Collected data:
'''

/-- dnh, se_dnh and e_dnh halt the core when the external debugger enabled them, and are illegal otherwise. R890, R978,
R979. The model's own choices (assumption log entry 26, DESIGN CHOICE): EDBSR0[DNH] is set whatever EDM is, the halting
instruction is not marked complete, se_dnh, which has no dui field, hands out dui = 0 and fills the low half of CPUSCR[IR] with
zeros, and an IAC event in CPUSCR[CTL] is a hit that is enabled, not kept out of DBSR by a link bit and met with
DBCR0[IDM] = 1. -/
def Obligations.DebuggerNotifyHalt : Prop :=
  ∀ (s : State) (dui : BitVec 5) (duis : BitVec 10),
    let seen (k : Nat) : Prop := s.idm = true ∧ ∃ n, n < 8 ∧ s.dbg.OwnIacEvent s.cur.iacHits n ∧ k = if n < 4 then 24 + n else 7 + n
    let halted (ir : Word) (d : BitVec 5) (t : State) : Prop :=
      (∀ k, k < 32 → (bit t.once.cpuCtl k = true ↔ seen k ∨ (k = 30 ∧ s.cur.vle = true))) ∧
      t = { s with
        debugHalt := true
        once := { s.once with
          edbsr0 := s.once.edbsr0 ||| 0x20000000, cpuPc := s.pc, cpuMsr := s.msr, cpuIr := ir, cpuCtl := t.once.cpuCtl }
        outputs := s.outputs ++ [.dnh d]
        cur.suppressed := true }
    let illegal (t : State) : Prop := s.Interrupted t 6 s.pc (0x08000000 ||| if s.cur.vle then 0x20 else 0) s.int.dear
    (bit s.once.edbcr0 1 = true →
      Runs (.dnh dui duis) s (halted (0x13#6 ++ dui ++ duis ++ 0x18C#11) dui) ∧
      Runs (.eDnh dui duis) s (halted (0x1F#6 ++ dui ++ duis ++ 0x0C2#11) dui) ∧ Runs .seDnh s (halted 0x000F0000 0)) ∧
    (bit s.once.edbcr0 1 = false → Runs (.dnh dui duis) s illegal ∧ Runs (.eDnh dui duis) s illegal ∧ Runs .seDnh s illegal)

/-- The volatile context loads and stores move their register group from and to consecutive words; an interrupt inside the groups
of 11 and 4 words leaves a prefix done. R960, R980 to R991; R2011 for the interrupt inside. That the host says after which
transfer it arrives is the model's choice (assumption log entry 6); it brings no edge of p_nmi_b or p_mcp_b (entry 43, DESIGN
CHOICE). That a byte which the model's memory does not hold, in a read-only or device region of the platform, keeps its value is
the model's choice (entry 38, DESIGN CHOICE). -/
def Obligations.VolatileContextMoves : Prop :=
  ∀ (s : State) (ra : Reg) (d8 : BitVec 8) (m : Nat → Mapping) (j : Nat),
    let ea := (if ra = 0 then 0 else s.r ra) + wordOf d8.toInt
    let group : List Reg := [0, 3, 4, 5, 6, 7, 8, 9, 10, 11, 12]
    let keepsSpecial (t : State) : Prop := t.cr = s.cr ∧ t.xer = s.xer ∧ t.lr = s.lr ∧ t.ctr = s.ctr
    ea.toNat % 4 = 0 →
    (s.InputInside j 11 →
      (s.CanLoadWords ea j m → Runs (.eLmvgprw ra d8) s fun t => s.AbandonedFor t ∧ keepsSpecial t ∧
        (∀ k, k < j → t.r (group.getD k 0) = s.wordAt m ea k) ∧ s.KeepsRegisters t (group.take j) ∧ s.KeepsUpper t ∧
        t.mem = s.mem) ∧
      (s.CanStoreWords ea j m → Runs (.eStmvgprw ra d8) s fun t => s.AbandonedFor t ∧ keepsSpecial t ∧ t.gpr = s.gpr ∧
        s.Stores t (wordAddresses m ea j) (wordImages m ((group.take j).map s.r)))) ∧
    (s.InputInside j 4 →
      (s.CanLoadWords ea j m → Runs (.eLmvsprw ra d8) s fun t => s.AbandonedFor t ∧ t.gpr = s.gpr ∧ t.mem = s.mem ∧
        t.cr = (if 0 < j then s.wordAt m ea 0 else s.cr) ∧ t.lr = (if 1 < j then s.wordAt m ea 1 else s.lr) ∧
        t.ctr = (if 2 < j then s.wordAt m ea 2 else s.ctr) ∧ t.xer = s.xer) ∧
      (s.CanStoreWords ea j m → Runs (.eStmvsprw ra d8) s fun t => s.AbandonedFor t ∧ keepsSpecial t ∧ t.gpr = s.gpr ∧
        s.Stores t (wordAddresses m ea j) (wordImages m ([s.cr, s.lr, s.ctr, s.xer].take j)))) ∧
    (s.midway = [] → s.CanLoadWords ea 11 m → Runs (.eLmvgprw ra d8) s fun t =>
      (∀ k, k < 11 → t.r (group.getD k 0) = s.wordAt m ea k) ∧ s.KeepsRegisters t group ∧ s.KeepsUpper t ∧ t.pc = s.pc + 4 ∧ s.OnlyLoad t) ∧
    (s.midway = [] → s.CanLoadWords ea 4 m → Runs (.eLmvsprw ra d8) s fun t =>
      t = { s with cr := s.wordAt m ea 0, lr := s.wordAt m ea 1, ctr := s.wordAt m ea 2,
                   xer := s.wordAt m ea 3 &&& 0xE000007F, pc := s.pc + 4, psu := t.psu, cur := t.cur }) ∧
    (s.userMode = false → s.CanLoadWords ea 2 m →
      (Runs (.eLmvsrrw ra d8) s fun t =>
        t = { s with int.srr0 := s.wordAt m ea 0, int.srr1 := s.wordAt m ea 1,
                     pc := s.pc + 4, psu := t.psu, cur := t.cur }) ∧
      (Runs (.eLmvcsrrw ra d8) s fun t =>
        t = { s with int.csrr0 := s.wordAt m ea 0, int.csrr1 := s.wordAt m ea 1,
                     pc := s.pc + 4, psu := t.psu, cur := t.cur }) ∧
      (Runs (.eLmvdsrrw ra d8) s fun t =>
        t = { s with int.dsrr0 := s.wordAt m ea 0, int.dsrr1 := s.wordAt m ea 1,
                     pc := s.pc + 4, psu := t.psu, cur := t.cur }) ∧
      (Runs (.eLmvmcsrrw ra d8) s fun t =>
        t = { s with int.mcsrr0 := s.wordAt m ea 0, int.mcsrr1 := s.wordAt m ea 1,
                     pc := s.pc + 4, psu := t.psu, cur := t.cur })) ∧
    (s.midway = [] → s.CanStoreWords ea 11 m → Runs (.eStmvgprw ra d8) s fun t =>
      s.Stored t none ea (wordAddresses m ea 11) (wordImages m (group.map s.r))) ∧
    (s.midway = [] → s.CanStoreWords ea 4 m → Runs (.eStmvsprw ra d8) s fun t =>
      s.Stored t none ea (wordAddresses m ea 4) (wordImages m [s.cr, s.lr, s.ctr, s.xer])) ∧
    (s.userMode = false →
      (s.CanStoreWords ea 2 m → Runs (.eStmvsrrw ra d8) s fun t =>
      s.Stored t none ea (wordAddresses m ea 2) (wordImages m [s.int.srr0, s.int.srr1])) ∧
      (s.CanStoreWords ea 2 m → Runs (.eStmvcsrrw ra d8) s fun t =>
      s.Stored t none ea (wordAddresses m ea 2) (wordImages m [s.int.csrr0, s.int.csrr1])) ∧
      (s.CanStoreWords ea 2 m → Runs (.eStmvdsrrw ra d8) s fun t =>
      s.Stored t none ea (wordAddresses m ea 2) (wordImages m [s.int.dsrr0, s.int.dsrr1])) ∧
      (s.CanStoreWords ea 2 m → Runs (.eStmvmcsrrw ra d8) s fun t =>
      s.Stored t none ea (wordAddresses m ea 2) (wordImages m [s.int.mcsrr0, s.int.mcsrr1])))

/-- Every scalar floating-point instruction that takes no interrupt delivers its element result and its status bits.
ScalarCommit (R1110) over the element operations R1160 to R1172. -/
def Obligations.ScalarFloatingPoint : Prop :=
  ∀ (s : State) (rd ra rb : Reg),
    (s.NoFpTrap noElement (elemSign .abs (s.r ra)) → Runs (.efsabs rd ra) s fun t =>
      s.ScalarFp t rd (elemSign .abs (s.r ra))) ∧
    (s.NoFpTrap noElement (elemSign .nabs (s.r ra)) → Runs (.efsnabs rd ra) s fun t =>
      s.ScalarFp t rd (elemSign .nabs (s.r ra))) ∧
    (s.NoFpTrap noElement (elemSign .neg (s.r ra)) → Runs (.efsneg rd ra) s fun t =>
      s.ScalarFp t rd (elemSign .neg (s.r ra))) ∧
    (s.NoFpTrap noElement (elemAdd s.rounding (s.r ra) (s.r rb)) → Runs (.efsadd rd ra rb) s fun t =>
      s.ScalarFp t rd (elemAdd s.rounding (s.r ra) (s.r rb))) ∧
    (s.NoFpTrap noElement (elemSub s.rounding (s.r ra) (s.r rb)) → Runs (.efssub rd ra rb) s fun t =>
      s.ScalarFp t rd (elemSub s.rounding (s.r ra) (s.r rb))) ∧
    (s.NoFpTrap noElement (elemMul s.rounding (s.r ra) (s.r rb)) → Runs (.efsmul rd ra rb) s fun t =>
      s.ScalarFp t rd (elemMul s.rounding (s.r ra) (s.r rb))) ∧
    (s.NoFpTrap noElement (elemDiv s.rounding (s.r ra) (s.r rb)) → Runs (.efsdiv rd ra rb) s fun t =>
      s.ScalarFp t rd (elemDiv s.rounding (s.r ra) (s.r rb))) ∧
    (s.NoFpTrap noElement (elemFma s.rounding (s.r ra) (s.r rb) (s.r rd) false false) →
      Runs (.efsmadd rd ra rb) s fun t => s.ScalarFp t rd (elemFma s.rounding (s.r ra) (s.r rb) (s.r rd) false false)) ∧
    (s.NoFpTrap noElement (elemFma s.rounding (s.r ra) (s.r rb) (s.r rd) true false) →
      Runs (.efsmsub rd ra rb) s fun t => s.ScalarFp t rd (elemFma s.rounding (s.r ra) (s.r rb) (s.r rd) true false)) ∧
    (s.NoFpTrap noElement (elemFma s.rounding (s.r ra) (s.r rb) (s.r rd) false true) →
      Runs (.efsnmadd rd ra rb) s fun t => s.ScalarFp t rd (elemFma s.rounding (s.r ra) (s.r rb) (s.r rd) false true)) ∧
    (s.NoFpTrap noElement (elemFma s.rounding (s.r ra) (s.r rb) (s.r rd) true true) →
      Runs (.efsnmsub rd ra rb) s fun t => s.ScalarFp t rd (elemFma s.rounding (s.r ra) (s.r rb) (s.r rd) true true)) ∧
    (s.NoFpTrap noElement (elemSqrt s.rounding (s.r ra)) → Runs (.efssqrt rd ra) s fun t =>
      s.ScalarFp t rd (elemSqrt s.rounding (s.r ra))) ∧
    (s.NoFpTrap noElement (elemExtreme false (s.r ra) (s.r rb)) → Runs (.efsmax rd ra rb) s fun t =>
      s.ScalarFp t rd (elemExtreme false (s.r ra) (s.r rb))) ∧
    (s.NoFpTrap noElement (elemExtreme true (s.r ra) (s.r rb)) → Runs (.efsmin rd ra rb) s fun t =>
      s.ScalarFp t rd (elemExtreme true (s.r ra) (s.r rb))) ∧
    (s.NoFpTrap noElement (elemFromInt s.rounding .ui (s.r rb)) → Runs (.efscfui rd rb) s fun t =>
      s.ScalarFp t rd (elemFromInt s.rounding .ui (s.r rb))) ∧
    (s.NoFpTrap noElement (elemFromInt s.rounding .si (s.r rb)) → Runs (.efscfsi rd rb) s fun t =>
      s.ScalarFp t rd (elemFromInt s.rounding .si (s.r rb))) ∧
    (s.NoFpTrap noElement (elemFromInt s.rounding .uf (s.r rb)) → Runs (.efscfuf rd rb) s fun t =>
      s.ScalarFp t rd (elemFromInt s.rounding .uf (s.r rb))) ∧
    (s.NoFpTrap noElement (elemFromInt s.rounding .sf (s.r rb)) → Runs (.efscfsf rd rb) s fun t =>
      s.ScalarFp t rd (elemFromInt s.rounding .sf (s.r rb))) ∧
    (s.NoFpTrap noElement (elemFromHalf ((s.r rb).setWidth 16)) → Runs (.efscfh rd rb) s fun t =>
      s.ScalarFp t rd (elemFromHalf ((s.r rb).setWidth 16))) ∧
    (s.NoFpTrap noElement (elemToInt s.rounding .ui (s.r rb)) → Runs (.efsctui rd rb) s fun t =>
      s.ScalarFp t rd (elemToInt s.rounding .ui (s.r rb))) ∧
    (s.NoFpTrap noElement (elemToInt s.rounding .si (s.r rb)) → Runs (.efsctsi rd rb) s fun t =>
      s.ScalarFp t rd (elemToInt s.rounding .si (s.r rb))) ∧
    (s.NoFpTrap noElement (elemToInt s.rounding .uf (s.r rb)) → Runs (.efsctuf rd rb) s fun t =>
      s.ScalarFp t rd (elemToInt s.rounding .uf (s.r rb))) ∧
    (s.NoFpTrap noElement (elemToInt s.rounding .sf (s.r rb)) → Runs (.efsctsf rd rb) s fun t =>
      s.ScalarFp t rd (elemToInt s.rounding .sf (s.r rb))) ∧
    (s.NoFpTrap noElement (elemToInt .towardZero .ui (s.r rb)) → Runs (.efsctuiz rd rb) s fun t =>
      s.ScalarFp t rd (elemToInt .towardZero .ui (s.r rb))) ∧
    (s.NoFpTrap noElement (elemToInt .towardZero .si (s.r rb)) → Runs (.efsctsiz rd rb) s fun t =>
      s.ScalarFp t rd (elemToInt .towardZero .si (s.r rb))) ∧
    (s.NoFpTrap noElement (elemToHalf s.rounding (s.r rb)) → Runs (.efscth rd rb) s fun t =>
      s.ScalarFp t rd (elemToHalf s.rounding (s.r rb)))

'''

REQUIREMENT:
Reproduce exactly, and only, the lines from the start of the entries through the one that contains "R979. The model's".

SOLUTION FOR THIS PROBLEM:
/-- dnh, se_dnh and e_dnh halt the core when the external debugger enabled them, and are illegal otherwise. R890, R978,
R979. The model's own choices (assumption log entry 26, DESIGN CHOICE): EDBSR0[DNH] is set whatever EDM is, the halting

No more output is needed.